India Cuts Logistics Costs by a Third through Infrastructure Overhaul

India has achieved a near-one-third reduction in logistics costs through a sustained infrastructure investment drive, according to industry estimates and government assessments. The gains, spread across road, rail, port and digital freight systems, mark a structural improvement in the country’s supply chain competitiveness — a key prerequisite for realising its ambitions as a global manufacturing hub.      The cost reduction has been driven primarily by investments under PM Gati Shakti — the government’s integrated infrastructure planning framework — and complementary schemes including the National Logistics Policy, Bharatmala highway expansion, the Western and Eastern Dedicated Freight Corridors (DFCs), and Sagarmala’s port connectivity initiatives.      The Dedicated Freight Corridors, in particular, have been a game changer. The Western DFC, connecting JNPA to Punjab, and the Eastern DFC, running from Ludhiana to Kolkata, have significantly accelerated cargo movement and reduced dwell times at inland container depots. Heavy-haul double-stack trains — running at speeds and capacities previously unavailable on Indian railways — are moving bulk and container cargo at a fraction of the time and cost of road haulage.      Port modernisation has also contributed substantially. Faster vessel turnarounds, increased mechanisation at berths and terminals, improved pre-gate systems and better port-hinterland connectivity have collectively reduced the cost of maritime-related logistics. The introduction of e-way bills, faceless customs and the Unified Logistics Interface Platform (ULIP) have digitised several friction points that historically added time and cost to supply chains.         The impact is felt across manufacturing sectors. Automotive, textiles, electronics, agri-products and e-commerce companies all report lower transit times and improved predictability in their supply chains. Export competitiveness — particularly for labour-intensive goods where freight costs as a proportion of product value are higher — has improved noticeably.                                                                                                                                                                                                                                                      

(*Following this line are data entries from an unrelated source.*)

-- ==== Sys2Proof/Machine/Lines.lean ====
section
/-!
DEFINITION. Reading bytes of a line of cacheable memory from a core's caches, for loads, fetches and page walks (R93, R103, R161, R164, R165, R181 to R183, R202,
R272), the record of a read that fails (R499), and how an instruction retires.
-/
namespace Sys2Proof.Machine

/-! ### Retirement -/

/-- The fetch of the instruction at pc was an access to its line of the I-cache or I share (R161). -/
def State.fetched (s : State) (h : HartId) : State :=
  let c := s.hart h
  match s.xlate h c.pc .fetch c.mode false with
  | .ok pa => if c.inI (lineOf (paLa pa)) then s.setHart h { c with itree := l1Touch (l1Depth (isT h)) c.il1 c.itree (lineOf (paLa pa)) } else s
  | _ => s

/-- Retires an instruction of `len` bytes that takes `n` cycles: pc, cycle and instruction counters (R398, R401). What was read ahead for it is used up. -/
def State.retire (s : State) (h : HartId) (len n : Nat) : State :=
  let s := s.fetched h
  let c := s.hart h
  let inh := c.csrRaw 0x320
  let c := { c with pc := c.pc + BitVec.ofNat 64 len, seq := c.seq + 1, clock := c.clock + n, entry := none, begun := false,
                    early := c.early.filter fun e => decide (c.seq < e.seq) }
  let c := if inh.getLsbD 0 then c else c.csrPut 0xB00 (c.csrRaw 0xB00 + BitVec.ofNat 64 n)
  let c := if inh.getLsbD 2 then c else c.csrPut 0xB02 (c.csrRaw 0xB02 + 1)
  (s.setHart h (c.icountTick (if isT h then 8 else 4))).event h 0x01 1

/-! ### Lines -/

/-- What reading bytes finds: a value, a state in which the instruction has to wait, or a TCM or bus error whose record is made. -/
inductive ReadRes where
  | value (v : Nat) (s : State)
  | wait (s : State)
  | poison (s : State)
  | tcmError (s : State)
  deriving DecidableEq, Repr

/-- READ_FAIL: no RAS interrupt; bit 8 says that the outcome at the target is unknown. -/
def State.readFail (s : State) (h : HartId) (pa sts : Nat) (unknown : Bool) : State :=
  s.logErr { mkErr 0x08 2 (hartStop h) false with
    sub := (hartNode h).sub.val, pa := some pa, req := some (s.pma.pkgId.toNat, hartNode h, 0), detail := sts + 256 * b2n unknown }

/-- POISON_USED of a consumption by a hart (R502, R499): 0 load, 1 fetch, 2 AMO or SC, 3 walk. -/
def State.poisonUsed (s : State) (h : HartId) (pa how : Nat) : State :=
  s.logErr { mkErr 0x06 2 (hartStop h) true with
    sub := (hartNode h).sub.val, pa := some pa, req := some (s.pma.pkgId.toNat, hartNode h, 0), detail := how }

/-- Whether a prefetch may fetch the line: local memory with TYPE = 0 and C = 1 (R183). -/
def State.prefetchable (s : State) (ln : Nat) : Bool :=
  areaOf s (64 * ln) == .dram && (match pmaFind s.pma.masters (64 * ln) true with | some e => e.c && !e.io | none => false)

/-- SL_PFCTL of a T-core's agent (R186). -/
def State.pfctlOf (s : State) (a : Nat) : BitVec 32 := tabGet 0 s.coh.pfctl a ^^^ 0x0004_001F

/-- Sends a prefetch for a line that the agent neither holds nor has asked for (R182, R183, R192). -/
def State.prefetch (s : State) (a ln : Nat) (op : MsgOp) : State :=
  if (s.l2 a ln).st != .i || !(s.prefetchable ln) || tabGet false s.coh.noAlloc a then s else s.request a ln op none

/-- A prefetch into the L1 D-cache: the line comes from the L2, or is asked for and waits for a fill buffer (R66, R182). -/
def State.prefetchD (s : State) (h : HartId) (ln : Nat) : State :=
  let c := s.hart h
  if c.inD ln || !(s.prefetchable ln) then s
  else if (s.l2 (agentOf h) ln).readable then s.updHart h fun c => c.fillD (isT h) ln
  else if decide (32 ≤ c.dfill.length) then s
  else (s.updHart h fun c => { c with dfill := c.dfill.filter (· != ln) ++ [ln] }).prefetch (agentOf h) ln .prefetchRead
/-- A prefetch into the L1 I-cache. -/
def State.prefetchI (s : State) (h : HartId) (ln : Nat) : State :=
  let c := s.hart h
  if c.inI ln || !(s.prefetchable ln) then s
  else if (s.l2 (agentOf h) ln).readable then s.updHart h fun c => c.fillI (isT h) ln
  else if decide (16 ≤ c.ifill.length) then s
  else (s.updHart h fun c => { c with ifill := c.ifill.filter (· != ln) ++ [ln] }).prefetch (agentOf h) ln .prefetchRead

/-- A demand miss asks the home for the line, and a cluster that is not in Mould mode prefetches the next one after a miss (R165, R185). -/
def State.demand (s : State) (h : HartId) (ln : Nat) (op : MsgOp) : State :=
  let a := agentOf h
  let none_ := (s.mshr a ln).isNone
  let gone := (s.l2 a ln).st == .i
  let s := s.request a ln op (if s.isMould h then some h else none)
  let fresh := none_ && (s.mshr a ln).isSome
  let s := if fresh then (s.event h (if isT h then 0x0A else 0x07) 1) else s
  if !(isT h) && !(s.isMould h) && fresh && gone && (ln + 1) % 64 != 0 then (s.count (hartStop h) 1 6 1 none).prefetch a (ln + 1) .prefetchRead else s

/-- A demand read that misses the L1 and the agent takes a fill buffer of the D side, and asks the home (R66). -/
def State.demandD (s : State) (h : HartId) (ln : Nat) (op : MsgOp) : State :=
  let c := s.hart h
  if isT h && !(c.dfill.contains ln) && decide (32 ≤ c.dfill.length) then s else
  let s := if c.dfill.contains ln || s.isMould h || c.cleaning then s else s.updHart h fun c => { c with dfill := c.dfill ++ [ln] }
  s.demand h ln op
/-- A fetch that misses the I-cache and the agent takes a fill buffer of the I side (R66). -/
def State.demandI (s : State) (h : HartId) (ln : Nat) (op : MsgOp) : State :=
  let c := s.hart h
  if isT h && !(c.ifill.contains ln) && decide (16 ≤ c.ifill.length) then s else
  let s := if c.ifill.contains ln || s.isMould h || c.cleaning then s else s.updHart h fun c => { c with ifill := c.ifill ++ [ln] }
  s.demand h ln op

/-- Events of a cluster's shared-level bank: a request that its S-core's shares do not serve, its hit or miss, and one in Mould mode (R411). -/
def State.countShared (s : State) (h : HartId) (ln : Nat) (hit fresh : Bool) : State :=
  if isT h || (hit && !fresh && !(s.isMould h)) then s else
  let st := hartStop h
  let c : Counted := { src := hartNode h, addr := 64 * ln, vc := 0 }
  let s := (s.count st 1 1 1 (some c)).count st 1 (if hit then 2 else 3) 1 (some c)
  if s.isMould h then s.count st 1 4 1 (some c) else s

/-- Reads bytes within one line of cacheable memory: from the L1 D-cache or D share, or from the L2 or the shared level, which fills the L1. The line has to be
readable, with the bytes present (R103, R129, R164, R181). A line whose request the home has answered with an error faults (R202). -/
def State.readLine (s : State) (h : HartId) (la size : Nat) : ReadRes :=
  let a := agentOf h
  let ln := lineOf la
  let l := s.l2 a ln
  let m := maskOf (la % 64) size
  let inD := (s.hart h).inD ln
  let s := s.countShared h ln (l.readable && l.mask &&& m == m) (!inD)
  if s.missFailed a ln && (!l.readable || l.mask &&& m != m) then .tcmError ((s.endMshr a ln).readFail h (s.pma.pkgId.toNat * 2 ^ 47 + la) 3 false)
  else if !l.readable then .wait (s.demandD h ln .lineRead)
  else if l.mask &&& m ≠ m then .wait (s.demand h ln .maskFill)
  else if l.poison then .poison s
  else if inD then
    .value (lineBytes l.data (la % 64) size) (s.updHart h fun c => { c with dtree := l1Touch (l1Depth (isT h)) c.dl1 c.dtree ln })
  else
    let keep := s.isMould h || (!(isT h) && (s.hart h).cleaning)
    let s := s.touchL2 a ln
    let s := if keep then s else (s.updHart h fun c => c.fillD (isT h) ln).event h (if isT h then 0x08 else 0x06) 1
    .value (lineBytes l.data (la % 64) size) s

/-- Whether prediction is barred: the bar, or UBAR in U or VU mode (R51, R77). -/
def Hart.barred (c : Hart) : Bool := c.csrBit 0x5C0 0 || (c.csrBit 0x5C0 1 && modePrv c.mode == 0)

/-- The next-line prefetcher of the L1 I-cache sees a miss: the next 2 lines of the page; nothing while the bar is in effect (R182, R183). -/
def State.nextLines (s : State) (h : HartId) (ln : Nat) : State :=
  if !(isT h) || !((s.pfctlOf (agentOf h)).getLsbD 3) || (s.hart h).barred then s
  else ([ln + 1, ln + 2].filter fun k => k / 64 == ln / 64).foldl (fun s k => s.prefetchI h k) s

/-- Counts an event that a T-core alone has. -/
def State.eventT (s : State) (h : HartId) (n : Nat) : State := if isT h then s.event h n 1 else s

/-- Fetches instruction bytes from a line of cacheable memory (R103, R129, R161, R181, R182). -/
def State.fetchLine (s : State) (h : HartId) (la size : Nat) : ReadRes :=
  let a := agentOf h
  let ln := lineOf la
  let l := s.l2 a ln
  let m := maskOf (la % 64) size
  if (s.hart h).inI ln && !l.poison && l.mask &&& m == m then .value 0 s else
  let s := s.countShared h ln (l.readable && l.mask &&& m == m) true
  if s.missFailed a ln && (!l.readable || l.mask &&& m != m) then .tcmError ((s.endMshr a ln).readFail h (s.pma.pkgId.toNat * 2 ^ 47 + la) 3 false)
  else if !l.readable then .wait ((s.demandI h ln .lineRead).nextLines h ln)
  else if l.mask &&& m ≠ m then .wait (s.demand h ln .maskFill)
  else if l.poison then .poison s
  else
    let s := s.touchL2 a ln
    if s.isMould h || (!(isT h) && (s.hart h).cleaning) then .value 0 s
    else .value 0 (((s.updHart h fun c => c.fillI (isT h) ln).eventT h 0x09).nextLines h ln)

/-- TCM_UE (R107): class 2 on a load or fetch, class 3 with the RAS interrupt on a store drain. -/
def State.tcmUe (s : State) (h : HartId) (pa : Nat) (store : Bool) : State :=
  s.logErr { mkErr 0x0F (if store then 3 else 2) (hartStop h) store with
    sub := (hartNode h).sub.val, pa := some pa, req := some (s.pma.pkgId.toNat, hartNode h, 0), detail := b2n (decide (0x101_0000 ≤ paLa pa)) }

/-! ### TCMs (R103, R105, R107) -/

/-- Key of a hart's TCM byte in the TCM memory. -/
def tcmKey (h : HartId) (pa : Nat) : Nat := hartIdx h * 0x2_0000 + (tcmOff (paLa pa)).getD 0

/-- The 8-byte words of a TCM access that hold an error of at least `lo` bits. -/
def State.tcmBad (s : State) (k size lo : Nat) : List Nat :=
  ((List.range (size + 7)).map fun i => (k + i) / 8).dedup.filter fun w => decide (w * 8 < k + size) && decide (lo ≤ tabGet 0 s.mem.tcmErr w)

/-- Corrects the single-bit errors of the words read: 2 cycles each access, written back, counted (R107). -/
def State.tcmScrub (s : State) (h : HartId) (k size : Nat) : State :=
  match s.tcmBad k size 1 with
  | [] => s
  | ws =>
    let s := { s with mem := { s.mem with tcmErr := ws.foldl (fun t w => tabSet 0 t w 0) s.mem.tcmErr } }
    ((s.updHart h fun c => { c with clock := c.clock + 2 }).logCe (hartStop h)).event h 0x09 1

def State.readTcm (s : State) (h : HartId) (pa size : Nat) : ReadRes :=
  let k := tcmKey h pa
  if s.tcmBad k size 2 ≠ [] then .tcmError (s.tcmUe h pa false)
  else .value (memRead s.mem.tcm k size) (s.tcmScrub h k size)

/-- Writes bytes of a TCM. A whole word replaces its error and reports nothing; a part of a word is merged with what the word held, so that a single-bit error is
corrected, and with an uncorrectable one nothing is written, the error stays and is reported (R107). -/
def State.writeTcm (s : State) (h : HartId) (pa size v : Nat) : State :=
  let k := tcmKey h pa
  let whole (w : Nat) : Bool := decide (k ≤ w * 8) && decide (w * 8 + 8 ≤ k + size)
  let part := (s.tcmBad k size 1).filter fun w => !(whole w)
  let bad := (s.tcmBad k size 2).filter fun w => !(whole w)
  let fix := part.filter fun w => !(bad.contains w)
  let ws := ((List.range (size + 7)).map fun i => (k + i) / 8).dedup.filter whole
  let m := ((List.range size).zip (leBytes size v)).foldl (fun m (i, b) => if bad.contains ((k + i) / 8) then m else memSetByte m (k + i) b) s.mem.tcm
  let s := { s with mem := { s.mem with tcm := m, tcmErr := (fix ++ ws).foldl (fun t w => tabSet 0 t w 0) s.mem.tcmErr } }
  let s := if fix = [] then s else ((s.updHart h fun c => { c with clock := c.clock + 2 }).logCe (hartStop h)).event h 0x09 1
  if bad = [] then s else s.tcmUe h pa true

end Sys2Proof.Machine
end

India has set an ambitious target to reduce logistics costs to 8 per cent of GDP, from an estimated 13-14 per cent a decade ago. The country will require approximately 215 multimodal logistics parks by 2047 to fully support its projected manufacturing and trade volumes. Continued investment in last-mile connectivity, cold chain infrastructure, warehousing and digital integration will be essential to sustaining this trajectory and ensuring India’s supply chain competitiveness keeps pace with its manufacturing growth ambitions.